[Kennedy] married Liv Kennedy, and, in 1974, he signed a form designating her to take benefits under [his] SIP [savings investment plan], but naming no contingent beneficiary to take it if she disclaimed her interest. William and Liv divorced in 1994, subject to a decree that Liv ‘is… divested of all right, title, interest, and claim in and to… any and all sums… the proceeds from, and any other rights related to any… retirement plan, pension plan, or like benefit program existing by reason of William’s past or present employment.’ ”
Seems pretty clear, doesn’t it? It sounds like when William and Liv divorced, the court decree made it clear that Liv disclaimed any and all interest in William’s retirement accounts. William died, and with his ex-wife “divested” of her interest in the divorce decree, the money in the SIP account should go to his estate. Right? But here is where the details are important. The savings investment plan administrator with DuPont had an obligation to follow the written plan and its terms. That meant looking at the beneficiary form, determining whether or not the named beneficiary was still alive, and if so, give them the money. The ex-wife was the named beneficiary, so she should get the money. That is what the plan administrator did, and the money went to William Kennedy’s ex-wife.

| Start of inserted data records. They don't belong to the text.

/-! ## Sending grade messages (8.5) -/

/-- What a change at `now` makes of an output's sending (R158, R160, R161). Enabled before and after, or disabled before and
after: the message on the line, the last one sent, its starting time and the waiting message are kept, and the changed mark
can only be set, where the message differs from the last one sent. Disabled: the message on the line goes on to its end, the
mark, the starting time and the waiting message go. Enabled: the message is built and starts at once, or waits for the end
of the one on the line. -/
def TransmitterFollows (o o' : Output) (now : Nat) : Prop :=
  (o'.active.enabled = o.active.enabled →
    o'.sending = o.sending ∧ o'.lastSent = o.lastSent ∧ o'.lastStart = o.lastStart ∧ o'.sendDue = o.sendDue ∧
      (o.changedMark = true → o'.changedMark = true) ∧
      (o'.changedMark = true → o.changedMark = true ∨ o'.lastSent ≠ o'.outgoing)) ∧
  (o.active.enabled = true → o'.active.enabled = false →
    o'.sending = o.sending ∧ o'.lastSent = o.lastSent ∧ o'.outgoing = none ∧ o'.changedMark = false ∧
      o'.lastStart = none ∧ o'.sendDue = false) ∧
  (o.active.enabled = false → o'.active.enabled = true →
    ∃ m, o'.outgoing = some m ∧
      (o.sending = none → o'.sending = some m.bytes ∧ o'.lastSent = some m ∧ o'.lastStart = some now ∧
        o'.changedMark = false ∧ o'.sendDue = false) ∧
      (o.sending ≠ none → o'.sending = o.sending ∧ o'.lastSent = o.lastSent ∧ o'.sendDue = true))

/-! ## Invariants -/

/-- The table of 1.4 and the last sentences of R2 and R4: which live fields a port state goes with. -/
def Port.sound (r : Port) (may : Bool) : Bool :=
  (r.fault == (r.state == .suspect)) && (r.setup.enabled == (r.state != .off)) &&
    (r.restoreLeft.isSome == (r.state == .qualifying)) &&
    (r.activity == (r.state == .suspect || r.state == .qualifying || r.state == .up)) &&
    (r.window.isSome == (r.setup.enabled && r.activity && may))

/-- Every port is as its state says (R2, R4, 1.4). -/
def State.portsSound (s : State) : Prop := ∀ p : PortId, s.ports[p].sound s.mayMeasure = true

/-- R15: in INIT and HELD no port is QUALIFYING. -/
def State.noneQualifies (s : State) : Prop := s.phase ≠ .running → ∀ p : PortId, s.ports[p].state ≠ .qualifying

/-- A port setup within the ranges of R1. -/
def PortSetup.sound (p : PortSetup) : Bool :=
  inRange p.lossDwell 1 255 && inRange p.gradeTimeout 2 30 && inRange p.confirmCount 1 4

/-- A grade record as R25, R29 and R32 say it always is. -/
def Grade.sound (g : Grade) : Bool :=
  (decide (g.accepted ≤ 12) || g.accepted == 15) && decide (g.trace.length ≤ 8) && decide (g.malformed ≤ 255) &&
    (match g.pendingGrade with
      | some (v, n) => inRange v 1 12 && inRange n 1 3 && decide (gradeRank v < gradeRank g.accepted)
      | none => true) &&
    (g.timer.isSome || (g.accepted == 0 && g.trace.isEmpty && !g.holdover && !g.truncated && g.pendingGrade.isNone))

/-- Every port setup and grade record is within its ranges, and every loop flag says whether the trace holds the node
identifier (R1, R25, R29, R32, R33). -/
def State.gradesSound (s : State) : Prop :=
  ∀ p : PortId, s.ports[p].setup.sound = true ∧ s.grades[p].sound = true ∧
    s.grades[p].loopFlag = s.grades[p].trace.contains s.nodeId

/-- R51: the entries of a list are ports of its domain, none appears twice, and there are at most 24. -/
def State.listsSound (s : State) : Prop :=
  ∀ d : DomainId, (∀ p ∈ s.lists[d], s.portDomain p = some d) ∧ s.lists[d].Nodup ∧ s.lists[d].length ≤ 24

/-- R86: in INIT and HELD every shelf is HELD, in RUNNING none is. -/
def State.phaseSound (s : State) : Prop :=
  ∀ sh : ShelfId, s.shelves[sh].state.isHeld = true ↔ s.phase ≠ .running

/-- R114: while the latch is set every learned time is 0, no shelf is in HOLDOVER, no port is SUSPECT, and (R4) no
measurement window runs. -/
def State.latchSound (s : State) : Prop :=
  s.osc.latch = true →
    (∀ sh : ShelfId, s.shelves[sh].learned = 0 ∧ s.shelves[sh].state.isHoldover = false) ∧
    (∀ p : PortId, s.ports[p].state ≠ .suspect ∧ s.ports[p].window = none)

/-- R105: every record's validity is the condition of R105. -/
def State.validSound (s : State) : Prop := ∀ sh : ShelfId, s.shelves[sh].valid = s.holdoverValid sh

/-- R152: an enabled output whose line carries no clock sends SHUN with the own identifier alone; a disabled output has
no outgoing message (R157). -/
def State.outputsSound (s : State) : Prop :=
  ∀ sh : ShelfId,
    (s.outputs[sh].active.enabled = true → s.outputs[sh].drive.fixed = true →
      s.outputs[sh].outgoing = some (shunMsg s.nodeId)) ∧
    (s.outputs[sh].active.enabled = false → s.outputs[sh].outgoing = none)

/-- R171: a request waits only while another is being carried out, and a port is WORKING on a request that does not wait
exactly while that request is the one being carried out. -/
def State.executorSound (s : State) : Prop :=
  (s.carrying = none → s.waiting .cpa = none ∧ s.waiting .cpb = none) ∧
    ∀ cp : ControlPort, (s.cpi cp).stage = .working none ↔ ∃ f, s.carrying = some (cp, f)

/-- R150, R154, R156, R158 and R147: every output's drive, reason, tracker source and outgoing message are what the
shelf's state, the record's validity and the latch call for under the active setup; a frozen message is held exactly in
BRIDGE; a pending setup waits only on a clock; and out of reset, while the changed mark is clear, an enabled output's
message is the last one it sent. -/
def State.outputsCurrent (s : State) : Prop :=
  ∀ sh : ShelfId,
    (s.outputs[sh].drive, s.outputs[sh].reason) = s.driveUnder sh s.outputs[sh].active s.outputs[sh].frozen ∧
    s.outputs[sh].tracker = s.trackerOf sh ∧
    s.outputs[sh].outgoing =
      s.messageFor sh s.outputs[sh].active.enabled s.outputs[sh].drive s.outputs[sh].frozen ∧
    (s.outputs[sh].frozen.isSome = true ↔ s.shelves[sh].state.isBridge = true) ∧
    (s.outputs[sh].pendingSetup.isSome = true → s.outputs[sh].drive.fixed = false) ∧
    (s.inReset = false → s.outputs[sh].active.enabled = true → s.outputs[sh].changedMark = false →
      s.outputs[sh].lastSent = s.outputs[sh].outgoing)

/-- R71, R76, R122: where a shelf stands when every ranking has been acted on. A HELD shelf's nominee is the one R71
names; a shelf outside HELD is PARKED exactly in domain none; it is under STEER or PIN only toward a port of its own
domain; and its state names ports as its steering lets it (R88 to R100 for AUTO, R126 and R127 for STEER, R130 and R131
for PIN). Under STEER or PIN a shelf may wait LOCKED to another port that is not eligible, pinned until then (R125, R129),
but not to one without a clock. -/
def State.shelfSettled (s : State) (sh : ShelfId) : Bool :=
  match s.shelves[sh].steering with
  | .auto =>
    match s.shelves[sh].state with
    | .held n => n == s.nomineeOf sh
    | .parked => (s.shelfDomain sh).isNone
    | .freerun => (s.shelfDomain sh).isSome && s.best sh == none
    | .holdover _ => (s.shelfDomain sh).isSome && s.best sh == none
    | .queued t => s.best sh == some t
    | .acquire t _ => s.eligible sh t
    | .locked c pend => s.eligible sh c && pend == s.switchWanted sh c
    | .bridge c _ => s.admissible sh c && !s.eligible sh c
  | .steer p =>
    s.sameDomain sh p &&
      match s.shelves[sh].state with
      | .held n => n == s.nomineeOf sh
      | .queued t => t == p && s.eligible sh p
      | .acquire t _ => t == p && s.eligible sh p
      | .locked c pend =>
        if c = p then s.eligible sh p && pend == none
        else s.eligible sh p && pend.map (·.1) == some p && s.sameDomain sh c && s.ports[c].activity
      | .bridge c _ => c == p && s.admissible sh p && !s.eligible sh p
      | .parked => false
      | .freerun => false
      | .holdover _ => false
  | .pin p =>
    s.sameDomain sh p && s.ports[p].state != .off &&
      match s.shelves[sh].state with
      | .held n => n == s.nomineeOf sh
      | .queued t => t == p && s.ports[p].activity
      | .acquire t _ => t == p && s.ports[p].activity
      | .locked c pend =>
        if c = p then s.ports[p].activity && pend == none
        else s.ports[p].activity && pend.map (·.1) == some p && s.sameDomain sh c && s.ports[c].activity
      | .bridge c _ => c == p && !s.ports[p].activity
      | .freerun => !s.ports[p].activity
      | .holdover _ => !s.ports[p].activity
      | .parked => false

But they were divorced! William didn’t want or intend for his ex-wife to get his retirement account! Doesn’t the law protect him?
In this case, the law did exactly what it was supposed to do even if it didn’t do what William’s daughter wanted it to do. This had nothing to do with a federal pension, social security benefits, or anything else from the government. It had nothing to do with Liv being able to garnish his retirement accounts or sue to get part of his savings investment plan even though they were divorced. If she had tried during his life, she would have failed. But the contractual terms of the plan provided very specific language that spelled out who gets the account if he died, the specific ways to change the person receiving the account upon his death, and the obligation to use that process if he wanted to make a change. William had seven years from the time of his divorce up until the time of his death to make the change to his beneficiary form, but he did not do that.
I’ve often written articles on how married couples who think they can depend on the law to provide full inheritance rights to the survivor are sadly, horribly mistaken. At the very, very, very least you need a Will. The law in North Carolina only provides a spouse around a third to a half under the law. A Will does direct where property and assets go when someone passes on (after going through the bureaucratic, court process known as probate), and a revocable living trust does the same (but without the court process). But in the case of retirement accounts, investments, bank accounts and insurance, these documents become irrelevant unless the ownership or beneficiary designations line up with estate planning documents. If it comes down to a battle between the terms of the Will or Trust and the wording of the contractual agreement opening the account or insurance, then the Will and Trust loses. (The most common mistake people make in this regard is listing an age of inheritance in their documents but listing underage children as beneficiaries of their accounts—the children typically inherit at age 18 regardless of what is in the Will or Trust.)
If you want to leave your spouse an account, you need to take the steps to plan ahead and have a comprehensive and accurate plan that includes checking your beneficiary designations. If you want a partner, or a child, or anyone else to inherit a retirement plan or life insurance upon your death, then you need to change the beneficiary and can’t even rely on the Will or Trust. If you don’t want an ex-spouse to get your retirement account, your life insurance, or anything else, then make sure those accounts are in order. Don’t just assume that the law will take care of you. It rarely does.